[PATCH v3 26/41] KVM: arm64: Introduce framework for accessing deferred sysregs
Dave Martin
Dave.Martin at arm.com
Fri Feb 9 08:17:39 PST 2018
On Thu, Jan 25, 2018 at 08:54:13PM +0100, Christoffer Dall wrote:
> On Tue, Jan 23, 2018 at 04:04:40PM +0000, Dave Martin wrote:
> > On Fri, Jan 12, 2018 at 01:07:32PM +0100, Christoffer Dall wrote:
> > > We are about to defer saving and restoring some groups of system
> > > registers to vcpu_put and vcpu_load on supported systems. This means
> > > that we need some infrastructure to access system registes which
> > > supports either accessing the memory backing of the register or directly
> > > accessing the system registers, depending on the state of the system
> > > when we access the register.
> > >
> > > We do this by defining a set of read/write accessors for each system
> > > register, and letting each system register be defined as "immediate" or
> > > "deferrable". Immediate registers are always saved/restored in the
> > > world-switch path, but deferrable registers are only saved/restored in
> > > vcpu_put/vcpu_load when supported and sysregs_loaded_on_cpu will be set
> > > in that case.
> > >
> > > Not that we don't use the deferred mechanism yet in this patch, but only
> > > introduce infrastructure. This is to improve convenience of review in
> > > the subsequent patches where it is clear which registers become
> > > deferred.
> >
> > Might this table-driven approach result in a lot of branch mispredicts,
> > particularly across load/put boundaries?
> >
> > If we were to move the whole construct to a header, then it could get
> > constant-folded at the call site down to the individual reg accessed,
> > say:
> >
> > if (sys_regs_loaded)
> > read_sysreg_s(TPIDR_EL0);
> > else
> > __vcpu_sys_reg(v, TPIDR_EL0);
> >
> > Where multiple regs are accessed close to each other, the compiler
> > may be able to specialise the whole sequence for the loaded and !loaded
> > cases so that there is only one conditional branch.
> >
>
> That's an interesting thing to consider indeed. I wasn't really sure
> how to put this in a header file which wouldn't look overly bloated for
> inclusion elsewhere, so we ended up with this.
>
> I don't think the alternative suggestion that I discused with Julien on
> this patch changes this much, but since you've had a look at this, I'm
> curious which one of the two (lookup table vs. giant switch) you prefer?

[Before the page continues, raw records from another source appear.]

-- ==== Sys2Proof/Tests/Slice0.lean ====
section
/-!
SUPPORT. Tests/Slice0.lean: values that the specification works out, ill-formed commands that the checks refuse, and for every
statement states and operands that meet its hypotheses.
-/

open Sys2Proof.Machine

namespace Sys2Proof.Tests

set_option Elab.async false

/-! ### Values that the specification works out -/

/-- The Check and Empty values of the four CRCs (R330). -/
theorem test_crc_values : (List.range 4).map (fun p => crcOf p (asciiBytes "123456789")) = [0xF4, 0xB4C8, 0xCBF43926, 0xE3069283] ∧
    (List.range 4).map (fun p => crcOf p []) = [0, 0, 0, 0] := by decide +kernel

/-- SHA-256 of "abc", the example of FIPS 180-4. -/
theorem test_sha256_abc : beWord (sha256 (asciiBytes "abc")) =
    0xba7816bf8f01cfea414140de5dae2223b00361a396177a9cb410ff61f20015ad := by decide +kernel

/-- "Trip figures for a 48 V port": ILIM, VLIM and VFT of a contract of 3.00 A over 4 mΩ (R172, R173). -/
theorem test_trip_figures : ilimOf { rshunt := 4000, ic := 3000, icAlloc := 1500, icMv := 48000 } 50 = 3750 ∧
    vlimCode { rshunt := 4000, ilim := 3750 } = 480 ∧ vftCode { rshunt := 4000, ilim := 3750 } = 240 := by decide +kernel

/-- "The plan for lane 7": port 5's DESC region is cut to one page, port 1's TT_NP region overlaps and is empty (R65). -/
theorem test_plan_lane7 : carve (leBytes 4 0x0901 ++ [(3, 5, 16, 16), (4, 5, 32, 2), (3, 1, 33, 4), (4, 1, 37, 1), (3, 12, 38, 8),
      (4, 12, 46, 1), (1, 9, 47, 1), (2, 9, 48, 1), (1, 1, 40, 1)].flatMap
      (fun x => entryBytes { kind := x.1, owner := x.2.1, first := x.2.2.1, pages := x.2.2.2 })) =
    ([(3, 5, 16, 16), (4, 5, 32, 1), (3, 1, 33, 4), (4, 1, 37, 1), (3, 12, 38, 8), (4, 12, 46, 1), (1, 9, 47, 1), (2, 9, 48, 1)].map
      (fun x => { kind := x.1, owner := x.2.1, first := x.2.2.1, pages := x.2.2.2 }), true) := by decide +kernel

/-- The printer's 16 pages: 2, 63, 63 and 2 buffers (R69). -/
theorem test_printer_buffers : (divide 65536 [{ addr := 0, kind := 0, mps := 64 }, { addr := 1, kind := 2, mps := 512 },
      { addr := 0x82, kind := 2, mps := 512 }, { addr := 0x83, kind := 3, mps := 64 }]).map (·.bufs) = [2, 63, 63, 2] := by decide +kernel

/-- "A trip stamped in store time": θ is 37 ns and PATH_DELAY 150 ns (R288). -/
theorem test_exchange : theta { t1 := 1000000000, t2lo := 1000000113, t3lo := 1000002113, t4 := 1000002300 } 0 = 37 ∧
    pathDelay { t1 := 1000000000, t2lo := 1000000113, t3lo := 1000002113, t4 := 1000002300 } = 150 := by decide +kernel

/-- "A torn record at lane 7": JSEQ 1,000,006 has slot 16,966 at 0x2A9180 (R320, R321). -/
theorem test_ring_slot : ringSlot 1000006 = 16966 ∧ slotAddr 16966 = 0x2A9180 := by decide

/-- "Lane 7's budget": settings of its ports. -/
def lane7 : State :=
  let port (n cls pin : Nat) (s : State) : State := s.modPb n (fun b => { b with cls := cls, pin := pin })
  let s := { State.reset with
    feedA := { State.reset.feedA with st := .on, set := { State.reset.feedA.set with pmax := 460 } },
    feedB := { State.reset.feedB with st := .on, set := { State.reset.feedB.set with pmax := 460 } } }
  port 33 0 60 (port 1 0 0 (port 12 0 0 (port 5 1 0 (port 20 1 150 (port 3 2 0 (port 9 3 0 (port 24 6 0 (port 28 7 0 s))))))))

/-- Its demands in W. -/
def lane7Demand (n : Nat) : Nat :=
  match n with
  | 33 => watts 60 | 1 => watts 36 | 12 => watts 45 | 5 => watts 120 | 20 => watts 240 | 3 => watts 30 | 9 => watts 10
  | 24 => watts 15 | 28 => watts 15 | _ => 0

/-- B is 418.0 W, the allocations are those of the table (R204, R208), and with BUDGET_CAP 394.0 W the printer has 48.0 W. -/
theorem test_lane7_budget : budgetNow lane7 = 4180 ∧
    [33, 34, 1, 12, 5, 20, 3, 9, 24, 28].map (getA (allocate lane7 lane7Demand 4180)) =
      [600, 0, 360, 450, 720, 1500, 150, 100, 150, 150] ∧
    getA (allocate lane7 lane7Demand 3940) 5 = 480 := by decide +kernel

/-- PIN_FLOOR is 241.05 W, and either feed alone covers it, so the table marks only "none" (R214). -/
theorem test_lane7_pin_floor : pinFloor lane7 = 2410 ∧ ewTable lane7 = 1 := by decide +kernel

/-- "Pinning lane 7's printer": with a pin of 80 W the printer has 80.0 W and the payment terminal 37.0 W; PIN_FLOOR is
325.26 W (R206, R208, R214). -/
theorem test_lane7_pin : [5, 1, 12].map (getA (allocate (lane7.modPb 5 (fun b => { b with pin := 80 })) lane7Demand 4180)) =
    [800, 360, 370] ∧ pinFloor (lane7.modPb 5 (fun b => { b with pin := 80 })) = 3252 := by decide +kernel

/-- No word of the opcode table spells a command: it gives no row bits. -/
theorem test_no_words : decodeTableWord 16 0x1234 = none ∧ State.reset.withFetchWord 16 0x1234 = State.reset := ⟨rfl, rfl⟩

/-- On an empty queue the block idles: TIME advances by 4 ns (R283; log entry 5). -/
theorem test_idle_tick : (match step { State.reset with sys := { State.reset.sys with pstate := .active } } with
    | .next t => t.tu.count == State.reset.tu.count + BitVec.ofNat 96 (4 * 2 ^ 32)
    | _ => false) = true := by decide +kernel

/-- How many balls of the inner block carry each rail, and how many ground (R464); the five outer rings have 460 balls, and the
SuperSpeed pairs 32 (R458, R461). -/
theorem test_ball_counts :
    let inner := (List.range 15).flatMap (fun r => (List.range 18).map (fun c => innerRail (9 + r) (6 + c)))
    [some .vdd, some .vddp, some .vddh, some .vdda, some .vddio, some .vaon, some .vddnv, none].map (fun x => inner.count x) =
      [60, 40, 32, 16, 16, 4, 4, 98] ∧ outerBalls.length = 460 + 32 := by decide +kernel

/-- The balls of lane 7's ports 5, 12 and 20 (R460, R461). -/
theorem test_port_balls :
    [PortSig.dp, .dm, .cc1, .gate, .txp, .rxn].map (portBall 5) =
      [some (1, 16), some (1, 17), some (2, 16), some (5, 16), some (6, 16), some (8, 17)] ∧
    [PortSig.dp, .dm, .cc2, .isp, .dsch, .txp].map (portBall 12) =
      [some (12, 28), some (13, 28), some (13, 27), some (12, 25), some (13, 24), none] ∧
    [PortSig.dp, .dm, .vbs, .gate].map (portBall 20) = [some (28, 17), some (28, 16), some (26, 17), some (24, 17)] := by decide +kernel

/-- What a receiver descrambles is what was scrambled, from its 59th bit on whatever its state was (R250). -/
theorem test_scrambler : (descramble 64 0x123456789abcdef (scramble 64 0x123456789abcdef 0x0F3248A50B1D3248).1).1 = 0x0F3248A50B1D3248 ∧
    (descramble 64 0 (scramble 64 0x123456789abcdef 0x0F3248A50B1D3248).1).1 / 2 ^ 58 = 0x0F3248A50B1D3248 / 2 ^ 58 := by decide +kernel

/-! ### Well-formed and ill-formed commands: one ill-formed term for each check, which the check refuses -/

def many (n : Nat) : List Byte := zeros n
def pd : PdHdr := { port := 34, id := 7, rev := 2 }
def tun : TunHdr := { src := 1, toLender := false, up := .a, vport := 34, ep := 1, tseq := 0 }
def ts : TsWord := { link := 3, ladle := false, role := 0, cl := 1, node := 1 }
def ad : Lsa := { uid := 1, seq := 0, claim := 0, fixed := false, rootPrio := 0, cl := 1, links := [] }
def hi : Hello := { uid := 1, claim := 0, link := 0, role := 0, active := true }
def fr : Frame := { vc := 0, kind := 0, hops := 1, down := false, dest := 2, src := 1, kspec := 0, payload := [] }
def sm : Sample := { vbus := 0, vconv := 0, ibus := 0, reg := 0, full := false }
def pk (op : Nat) : Cmd := { tr := .smbus, opcode := op, tag := 1, target := 0, auth := false, noresp := false, payload := [] }

/-- Fields of a packet outside their widths (R339), each alone. -/
theorem smoke_packet : (pk 0).wf = true ∧ { pk 0 with tr := .fabric 241 }.wf = false ∧ (pk 65536).wf = false ∧
    { pk 0 with tag := 65536 }.wf = false ∧ { pk 0 with target := 256 }.wf = false ∧ { pk 0 with payload := many 4089 }.wf = false ∧
    { pk 0 with ftag := 65536 }.wf = false ∧ { pk 0 with rsv := 16 }.wf = false := by decide +kernel

/-- Fields of a Giwald frame outside their widths (R257), each alone. -/
theorem smoke_frame : fr.wf = true ∧ { fr with vc := 4 }.wf = false ∧ { fr with kind := 64 }.wf = false ∧
    { fr with hops := 128 }.wf = false ∧ { fr with dest := 256 }.wf = false ∧ { fr with src := 256 }.wf = false ∧
    { fr with kspec := 536870912 }.wf = false ∧ { fr with payload := many 1025 }.wf = false := by decide +kernel

/-- Headers of tunnel frames and of PD messages (R141, R274). -/
theorem smoke_headers : tun.wf = true ∧ { tun with src := 241 }.wf = false ∧ { tun with vport := 42 }.wf = false ∧
    { tun with ep := 16 }.wf = false ∧ { tun with tseq := 65536 }.wf = false ∧
    pd.wf = true ∧ { pd with port := 35 }.wf = false ∧ { pd with id := 8 }.wf = false ∧ { pd with rev := 3 }.wf = false := by decide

The giant switch approach has the advantage that it is likely to be
folded down to a single case when the switch control expression is
const-foldable; the flipside is that when that fails the entire
switch would be inlined.
> > The individual accessor functions also become unnecessary in this case,
> > because we wouldn't need to derive function pointers from them any
> > more.
> >
> > I don't know how performance would compare in practice though.
>
> I don't know either. But I will say that the whole idea behind put/load
> is that you do this rarely, and going to userspace from KVM is
> notriously expensive, also on x86.
I guess that makes sense. I'm still a bit hazy on the big picture
for KVM.
> > I'm also assuming that all calls to these accessors are const-foldable.
> > If not, relying on inlining would bloat the generated code a lot.
>
> We have places where this is not the cae, access_vm_reg() for example.
> But if we really, really, wanted to, we could rewrite that to have a
> function for each register, but that's pretty horrid on its own.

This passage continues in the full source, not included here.